Problem ▸
Every line in the data below from the one containing "R95, R98, R99). -/" down to the one containing "let out := readBuffer", both included, must be retyped exactly; no other line is to appear.

Extracted data ▸
-- ==== Sys2Proof/Machine/Buffer.lean ====
section
/-! DEFINITION. The buffer-memory transactions: RBM and WBM (R94, R95, R98, R99). -/

namespace Sys2Proof.Machine

/-- What a read of `n` bytes from a read pointer on gives. -/
structure BufferRead where
  data : List Byte
  ptr : Ptr
  deriving DecidableEq, Repr

/-- `n` bytes from the read pointer on, and where it then stands (R95).
An unwritten byte reads the free value of its draw. -/
def readBuffer (r : DevRegs) (m : List Host.Cell) : Nat → Ptr → Nat → BufferRead
  | 0, p, _ => ⟨[], p⟩
  | n + 1, p, draw =>
    let rest := readBuffer r m n (advanceRead r p) (draw + 1)
    ⟨memRead m p (Config.freeByte draw) :: rest.data, rest.ptr⟩

/-- What a write of bytes from a write pointer on leaves. -/
structure BufferWritten where
  mem : List Host.Cell
  ptr : Ptr
  deriving DecidableEq, Repr

/-- The bytes stored from the write pointer on, and where it then stands (R99). -/
def writeBuffer (r : DevRegs) : List Byte → List Host.Cell → Ptr → BufferWritten
  | [], m, p => ⟨m, p⟩
  | b :: bs, m, p => writeBuffer r bs (memWrite m p b) (advanceWrite r p)

/-- The device side of RBM (R95): the filler bytes are ignored, the first response byte is `any`. -/
def rbmOut (n : Nat) (s : State) : DevOut :=
  let d := s.dev
  let out := readBuffer d.regs d.mem n d.regs.erdpt (s.draws + 1)
  ⟨{ d with regs := { d.regs with erdpt := out.ptr } }, [], Config.freeByte s.draws :: out.data⟩

/-- RBM, read buffer memory (R94, R95). -/
def execRbm (fill : List Byte) (s : State) : Host.Outcome State Fault Refusal :=
  .next (transact (encode (.rbm fill)) (rbmOut fill.length s) s)

/-- The device side of WBM (R99). -/
def wbmOut (data : List Byte) (tx : List Byte) (s : State) : DevOut :=
  let d := s.dev
  let out := writeBuffer d.regs data d.mem d.regs.ewrpt
  ⟨{ d with regs := { d.regs with ewrpt := out.ptr }, mem := out.mem }, [], anyResponse tx s⟩

/-- WBM, write buffer memory (R98, R99). -/
def execWbm (data : List Byte) (s : State) : Host.Outcome State Fault Refusal :=
  let tx := encode (.wbm data)
  .next (transact tx (wbmOut data tx s) s)

end Sys2Proof.Machine
end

Answer space ▸
/-! DEFINITION. The buffer-memory transactions: RBM and WBM (R94, R95, R98, R99). -/

namespace Sys2Proof.Machine

/-- What a read of `n` bytes from a read pointer on gives. -/
structure BufferRead where
  data : List Byte
  ptr : Ptr
  deriving DecidableEq, Repr

/-- `n` bytes from the read pointer on, and where it then stands (R95).
An unwritten byte reads the free value of its draw. -/
def readBuffer (r : DevRegs) (m : List Host.Cell) : Nat → Ptr → Nat → BufferRead
  | 0, p, _ => ⟨[], p⟩
  | n + 1, p, draw =>
    let rest := readBuffer r m n (advanceRead r p) (draw + 1)
    ⟨memRead m p (Config.freeByte draw) :: rest.data, rest.ptr⟩

/-- What a write of bytes from a write pointer on leaves. -/
structure BufferWritten where
  mem : List Host.Cell
  ptr : Ptr
  deriving DecidableEq, Repr

/-- The bytes stored from the write pointer on, and where it then stands (R99). -/
def writeBuffer (r : DevRegs) : List Byte → List Host.Cell → Ptr → BufferWritten
  | [], m, p => ⟨m, p⟩
  | b :: bs, m, p => writeBuffer r bs (memWrite m p b) (advanceWrite r p)

/-- The device side of RBM (R95): the filler bytes are ignored, the first response byte is `any`. -/
def rbmOut (n : Nat) (s : State) : DevOut :=
  let d := s.dev
  let out := readBuffer d.regs d.mem n d.regs.erdpt (s.draws + 1)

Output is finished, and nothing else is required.